/-- Settles O31: the new byte is stored at the effective address, and its flags follow from the old one. -/
theorem incAndDecChangeTheByteByOne : Obligations.IncAndDecChangeTheByteByOne := by
  refine ⟨by decide +kernel, by decide +kernel, fun o s => ⟨?_, ?_⟩⟩
  · rw [exec_inc, runOperation_of_not_reports rfl, State.storeResult_resolve, Flags.setZN_add_one, add_one_eq_ofNat]
  · rw [exec_dec, runOperation_of_not_reports rfl, State.storeResult_resolve, Flags.setZN_sub_one, sub_one_eq_ofNat]

/-- Settles O32: each index register with the flags of one more or one less. -/
theorem indexIncrementsAndDecrementsWrap : Obligations.IndexIncrementsAndDecrementsWrap := by
  refine ⟨by decide +kernel, by decide +kernel, by decide +kernel, by decide +kernel, fun s => ⟨?_, ?_, ?_, ?_⟩⟩
  · rw [exec_inx, runOperation_of_not_reports rfl, State.setX, Flags.setZN_add_one, add_one_eq_ofNat]
    rfl
  · rw [exec_iny, runOperation_of_not_reports rfl, State.setY, Flags.setZN_add_one, add_one_eq_ofNat]
    rfl
  · rw [exec_dex, runOperation_of_not_reports rfl, State.setX, Flags.setZN_sub_one, sub_one_eq_ofNat]
    rfl
  · rw [exec_dey, runOperation_of_not_reports rfl, State.setY, Flags.setZN_sub_one, sub_one_eq_ofNat]
    rfl

end Sys2Proof.Machine
end

section
/-! PROOF. Logic (43_logic.md): AND, ORA and EOR (R480-R482) and BIT (R483). -/

namespace Sys2Proof.Machine

/-- An operation that writes `A` and may pay the page penalty: `Z` and `N` are the new accumulator's, and every other
flag stays. -/
theorem runOperation_setA {op : Operation} (h : reportsExtra op = true) (o : Operand) (value : State → Byte)
    (s : State) :
    runOperation op o (fun t => t.setA (value t)) s = .next { resolve o s with
      a := value (resolve o s)
      flags := { s.flags with
        z := decide (value (resolve o s) = 0), n := (value (resolve o s)).getLsbD 7 }
      cycles := s.cycles + (if crossesPage o s then 1 else 0) } := by
  rw [runOperation_of_reports h]
  rfl

/-- Settles O33: the three results written to `A` in the common frame, with the page penalty, and the bit test without
it. -/
theorem logicOperationsSetTheirFlags : Obligations.LogicOperationsSetTheirFlags := by
  refine ⟨by decide +kernel, by decide +kernel, by decide +kernel, by decide +kernel, fun o s => ⟨?_, ?_, ?_, ?_⟩⟩
  · rw [exec_and, runOperation_setA rfl, resolve_a]
  · rw [exec_ora, runOperation_setA rfl, resolve_a]
  · rw [exec_eor, runOperation_setA rfl, resolve_a]
  · rw [exec_bit, runOperation_of_not_reports rfl, Flags.ofBitTest, resolve_a, resolve_flags]
    rfl

end Sys2Proof.Machine
end

section
/-! PROOF. Shifts and rotates (44_shift.md R500-R503): the results and the bits shifted out in numbers, and the common
write-back of the four. -/

namespace Sys2Proof.Machine

/-! ## Results and bits shifted out, in numbers -/

theorem getLsbD_seven_eq_decide (m : Byte) : m.getLsbD 7 = decide (128 ≤ m.toNat) := sign_eq_decide m

theorem getLsbD_zero_eq_decide (m : Byte) : m.getLsbD 0 = decide (m.toNat % 2 = 1) := by
  rw [BitVec.getLsbD, Nat.testBit_zero]

theorem toNat_shiftLeft_one (m : Byte) : (m <<< 1).toNat = 2 * m.toNat % 256 := by
  rw [BitVec.toNat_shiftLeft, Nat.shiftLeft_eq, Nat.mul_comm]

theorem toNat_ushiftRight_one (m : Byte) : (m >>> 1).toNat = m.toNat / 2 := BitVec.toNat_ushiftRight m 1

theorem toNat_carryBit (c : Bool) : (carryBit c).toNat = if c then 1 else 0 := by cases c <;> rfl

/-- The carry enters bit 0, which the shift has left clear: the two are added (R502). -/
theorem toNat_shiftLeft_one_or_carryBit (m : Byte) (c : Bool) :
    ((m <<< 1) ||| carryBit c).toNat = (2 * m.toNat + if c then 1 else 0) % 256 := by
  have hdisjoint : (m <<< 1) &&& carryBit c = 0 := by
    cases c
    · exact BitVec.and_zero
    · revert m; decide
  rw [← BitVec.add_eq_or_of_and_eq_zero _ _ hdisjoint, BitVec.toNat_add, toNat_shiftLeft_one, toNat_carryBit]
  omega

/-- The carry enters bit 7, which the shift has left clear: the two are added (R503). -/
theorem toNat_carryBit_or_ushiftRight_one (m : Byte) (c : Bool) :
    ((carryBit c <<< 7) ||| (m >>> 1)).toNat = 128 * (if c then 1 else 0) + m.toNat / 2 := by
  have hdisjoint : (carryBit c <<< 7) &&& (m >>> 1) = 0 := by
    cases c
    · exact BitVec.zero_and
    · revert m; decide
  have hcarry : (carryBit c <<< 7).toNat = 128 * if c then 1 else 0 := by cases c <;> rfl
  have hm := m.isLt
  rw [← BitVec.add_eq_or_of_and_eq_zero _ _ hdisjoint, BitVec.toNat_add, hcarry, toNat_ushiftRight_one]
  split <;> omega

/-! ## The common write-back -/

/-- Writing a result back neither reads nor writes the flags, so setting them first or last is the same. -/
theorem writeBack_with_flags (o : Operand) (v : Byte) (s : State) (f : Flags) :
    writeBack o v { s with flags := f } = { writeBack o v s with flags := f } := by
  cases o
  case imp => rfl
  all_goals simp only [writeBack, State.wr_eq]

/-- A shift whose result is `n` as a number: `n` is written back, `C` is the bit shifted out, `Z` and `N` are `n`'s. -/
theorem runOperation_shiftTo {op : Operation} (h : reportsExtra op = false) {o : Operand} {value : State → Byte}
    {out : State → Bool} {s : State} {n : Nat} (hv : (value (resolve o s)).toNat = n) :
    runOperation op o (fun t => t.shiftTo o (value t) (out t)) s =
      .next { writeBack o (BitVec.ofNat 8 n) (resolve o s) with
        flags := { s.flags with c := out (resolve o s), z := decide (n = 0), n := decide (128 ≤ n) } } := by
  have hzero : value (resolve o s) = 0 ↔ (value (resolve o s)).toNat = 0 := BitVec.toNat_inj.symm
  subst hv
  rw [runOperation_of_not_reports h, State.shiftTo, writeBack_with_flags, BitVec.ofNat_toNat, BitVec.setWidth_eq]
  simp only [Flags.ofShift, Flags.setZN, sign_eq_decide, hzero, resolve_flags]

/-- Settles O34: the four results and bits shifted out in numbers, written back in the common frame. -/
theorem shiftsAndRotatesMoveOneBitThroughCarry : Obligations.ShiftsAndRotatesMoveOneBitThroughCarry := by
  refine ⟨by decide +kernel, by decide +kernel, by decide +kernel, by decide +kernel, fun o s => ⟨?_, ?_, ?_, ?_⟩⟩
  · rw [exec_asl, runOperation_shiftTo rfl (toNat_shiftLeft_one _), getLsbD_seven_eq_decide]
  · rw [exec_lsr, runOperation_shiftTo rfl (toNat_ushiftRight_one _), getLsbD_zero_eq_decide]
  · rw [exec_rol, runOperation_shiftTo rfl (toNat_shiftLeft_one_or_carryBit _ _), getLsbD_seven_eq_decide]
    rfl
  · rw [exec_ror, runOperation_shiftTo rfl (toNat_carryBit_or_ushiftRight_one _ _), getLsbD_zero_eq_decide]
    rfl

end Sys2Proof.Machine
end

section
/-! PROOF. The eight branches (45_branch.md R520-R528): the target and the cost of R520 in numbers, and one law for the
eight. -/

namespace Sys2Proof.Machine

/-- A signed displacement wraps modulo 65536 in either direction. -/
theorem add_sext16 (w : Word) (b : Byte) : w + sext16 b = BitVec.ofInt 16 ((w.toNat : Int) + b.toInt) := by
  rw [BitVec.ofInt_add, BitVec.ofInt_natCast, BitVec.ofNat_toNat, BitVec.setWidth_eq]
  rfl

/-- Two addresses are on one page when their quotients by 256 are equal. -/
theorem hi8_eq_hi8_iff (a b : Word) : hi8 a = hi8 b ↔ a.toNat / 256 = b.toNat / 256 := by
  rw [← toNat_hi8, ← toNat_hi8, BitVec.toNat_inj]

/-- The displacement counts from the address of the instruction after the branch. -/
theorem branchTarget_resolve (rr : Byte) (s : State) :
    (resolve (.rel rr) s).branchTarget = BitVec.ofInt 16 (((s.pc + 1).toNat : Int) + rr.toInt) :=
  add_sext16 (s.pc + 1) rr

/-- What an operation that branches where `p` holds answers: the target and the cost of R520, or nothing but the address
of the next instruction. -/
theorem runOperation_branch {op : Operation} (h : reportsExtra op = false) {cond : State → Bool} {rr : Byte}
    {s : State} {p : Prop} [Decidable p] (hp : cond (resolve (.rel rr) s) = true ↔ p) :
    let target : Word := BitVec.ofInt 16 (((s.pc + 1).toNat : Int) + rr.toInt)
    runOperation op (.rel rr) (fun t => t.branch (cond t)) s =
      .next (if p then { resolve (.rel rr) s with
          pc := target
          cycles := s.cycles + (if target.toNat / 256 = (s.pc + 1).toNat / 256 then 1 else 2) }
        else resolve (.rel rr) s) := by
  intro target
  have hcost : (resolve (.rel rr) s).branchCost = if target.toNat / 256 = (s.pc + 1).toNat / 256 then 1 else 2 := by
    rw [State.branchCost, branchTarget_resolve, ite_not]
    exact if_congr (hi8_eq_hi8_iff ..) rfl rfl
  rw [runOperation_of_not_reports h, State.branch, hcost, branchTarget_resolve]
  exact congrArg _ (if_congr hp rfl rfl)

/-- Settles O35: the eight are one law, each under the flag it tests. -/
theorem branchesMovePcWhenTheirFlagSays : Obligations.BranchesMovePcWhenTheirFlagSays := by
  refine ⟨by decide +kernel, by decide +kernel, by decide +kernel, by decide +kernel, by decide +kernel,
    by decide +kernel, by decide +kernel, by decide +kernel, fun rr s => ⟨rfl, ?_, ?_, ?_, ?_, ?_, ?_, ?_, ?_⟩⟩
  · exact (exec_bcc rr s).trans (runOperation_branch rfl (iff_of_eq (Bool.not_eq_true' _)))
  · exact (exec_bcs rr s).trans (runOperation_branch rfl Iff.rfl)
  · exact (exec_beq rr s).trans (runOperation_branch rfl Iff.rfl)
  · exact (exec_bne rr s).trans (runOperation_branch rfl (iff_of_eq (Bool.not_eq_true' _)))
  · exact (exec_bmi rr s).trans (runOperation_branch rfl Iff.rfl)
  · exact (exec_bpl rr s).trans (runOperation_branch rfl (iff_of_eq (Bool.not_eq_true' _)))
  · exact (exec_bvc rr s).trans (runOperation_branch rfl (iff_of_eq (Bool.not_eq_true' _)))
  · exact (exec_bvs rr s).trans (runOperation_branch rfl Iff.rfl)
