-- ==== Sys2Proof/Machine/State.lean ====
section
/-! DEFINITION. The state of the machine as plain data: the block's whole state (10_state.md R20), the host's and the
transport's side of the interface (00_scope.md R14), and what the latest command has shown to the outside. -/

namespace Sys2Proof.Machine

/-! ## The block (10_state.md R20) -/

/-- The block's whole state: the tuple of 10_state.md R20. `CFG_LINE` is hardwired and no state (R30). -/
structure Block where
  /-- S0 `BUF`, the frame buffer; the head of the list is `BUF[0]`, the oldest byte (R21). -/
  buf : List Byte
  /-- S1 `TOTAL_READS` (R23). -/
  totalReads : Counter
  /-- S2 `GOOD_READS` (R24). -/
  goodReads : Counter
  /-- S3 `LINK_OPEN`: the block holds the transport (R26). -/
  linkOpen : Bool
  /-- S4 `CFG_VALID`: an OPEN has stored a configuration (R27). -/
  cfgValid : Bool
  /-- S5 `CFG_PORT` (R28). -/
  cfgPort : PortId
  /-- S6 `CFG_TIMEOUT` (R29). -/
  cfgTimeout : Timeout
  /-- S8 `FAULT`: bit 0 is `BUF_OVF`, bit 1 is `CNT_OVF`, both sticky (R31). -/
  fault : BitVec 2
  deriving DecidableEq, Repr

/-- The block after reset (70_reset_and_hazards.md R160).
DESIGN CHOICE (log entry 1), unsafe: `CFG_PORT` and `CFG_TIMEOUT` are unspecified there; the model names the
values with the number 0. -/
def Block.reset : Block where
  buf := []
  totalReads := 0#32
  goodReads := 0#32
  linkOpen := false
  cfgValid := false
  cfgPort := firstPort
  cfgTimeout := firstTimeout
  fault := 0#2

/-! ## The response record (30_encoding.md R64, R65) -/

/-- The response codes (30_encoding.md R65). `0xF` is reserved and never produced, so it has no name here. -/
inductive ResponseCode where
  | ok
  | pollEmpty
  | pollNoSync
  | pollHeaderWait
  | pollHeaderInvalid
  | pollLengthWait
  | pollChecksumFailed
  | pollDispatched
  | pollLengthUnrecognized
  | pollReopenFailed
  | openError
  | writeErrorPayload
  | writeErrorChecksum
  | illegalCommand
  | unconfigured
  deriving DecidableEq, Repr, Inhabited

/-- The response record (30_encoding.md R64). A field that the command does not produce is absent. -/
structure Response where
  code : ResponseCode
  /-- A copy of `FAULT` after the command. -/
  flt : BitVec 2
  /-- POLL: a transport read fault occurred during this POLL. -/
  rf : Option Bool := none
  /-- POLL with `POLL_DISPATCHED`: the datagram. -/
  dg : Option (List Byte) := none
  /-- CSUM_GEN: the checksum byte. -/
  cs : Option Byte := none
  /-- CSUM_CHECK: the checksum is valid. -/
  ok : Option Bool := none
  /-- GETSTATS: `GOOD_READS`. -/
  good : Option Counter := none
  /-- GETSTATS: `TOTAL_READS`. -/
  total : Option Counter := none
  /-- GETSTATS: the exact percentage, kept as the rational that `pctEncode` is given (43_statistics.md R132). -/
  pct : Option Rat := none
  deriving DecidableEq, Repr, Inhabited

/-! ## The transport (20_memory.md R57) -/

/-- A request the block issues to the transport (20_memory.md R57). -/
inductive Request where
  | open (cfg : LinkConfig)
  | read (max : Nat)
  | write (bytes : List Byte)
  | close
  deriving DecidableEq, Repr

/-- The answers the environment will give to the requests of one kind: those listed, in order, then free ones, of which
`drawn` have been given (log entry 5). The model's own field: the answers belong to the environment, not to the block. -/
structure Answers (α : Type) where
  listed : List α
  drawn : Nat
  deriving DecidableEq, Repr, Inhabited

/-- The transport's side: its answers to each kind of request. -/
structure Transport where
  opens : Answers Status
  reads : Answers ReadAnswer
  writes : Answers Status
  closes : Answers Status
  deriving DecidableEq, Repr, Inhabited

/-- A transport with no listed answer, so that every answer is a free value. -/
def Transport.unlisted : Transport where
  opens := { listed := [], drawn := 0 }
  reads := { listed := [], drawn := 0 }
  writes := { listed := [], drawn := 0 }
  closes := { listed := [], drawn := 0 }

/-! ## The host (00_scope.md R3, R14) -/

/-- What the host does at the block's interface: it issues a command, or it resets the block, which is taken only
between commands (70_reset_and_hazards.md R162). -/
inductive HostAction where
  | command (c : Command)
  | reset
  deriving DecidableEq, Repr

/-! ## The machine -/

/-- The machine. `block` is the spec's state; every other field is the model's own and stands for an agent outside the
block (`host`, `transport`) or for what the latest command has shown to the outside (`requests`, `rf`, `response`; log
entry 8). -/
structure State where
  block : Block
  /-- The host's actions still to come, in issue order; the first is at the command port (10_state.md R33). -/
  host : List HostAction
  /-- The transport's answers still to come. -/
  transport : Transport
  /-- The transport requests of the latest command, in issue order (20_memory.md R53). -/
  requests : List Request
  /-- The `rf` of the latest command's POLL: 1 once a read fault has occurred in it (42_poll.md R100, R104). -/
  rf : Bool
  /-- The response of the latest command; absent before the first command and after a reset. -/
  response : Option Response
  deriving DecidableEq, Repr

/-- The machine right after reset (70_reset_and_hazards.md R160, R162): no command is in progress, none is waiting and no
answer is listed. -/
def State.reset : State where
  block := Block.reset
  host := []
  transport := Transport.unlisted
  requests := []
  rf := false
  response := none

/-! ## Why a step can stop -/

/-- The faults of a step: there are none. The block has no traps, and every condition is a response code
(60_exceptions.md R140). The capacity faults and the usage fault of 93_implementation_defined.md I4, I7 and I8 are not
stops: the spec gives each its effect, and `Sys2Proof.Safety` flags them. -/
inductive Fault where
  deriving DecidableEq, Repr

/-- The refusals of a step. -/
inductive Refusal where
  /-- Raised by exec's arm of an instruction that has no meaning yet. Safe: the machine stops. -/
  | notModelled (mnemonic : String)
  /-- Raised by POLL when the transport's answer to `T_Read` has more than `CHUNK_MAX` bytes: the transport has broken its
  duty, and the run "is refused: it is not a run of this spec" (20_memory.md R58; 93_implementation_defined.md I16).
  Safe: no effect is assumed. -/
  | readBeyondChunkMax
  deriving DecidableEq, Repr

end Sys2Proof.Machine
end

### Task statement
Answer with a number only: how many lines above have the word "cfgTimeout"?

### Task solution
2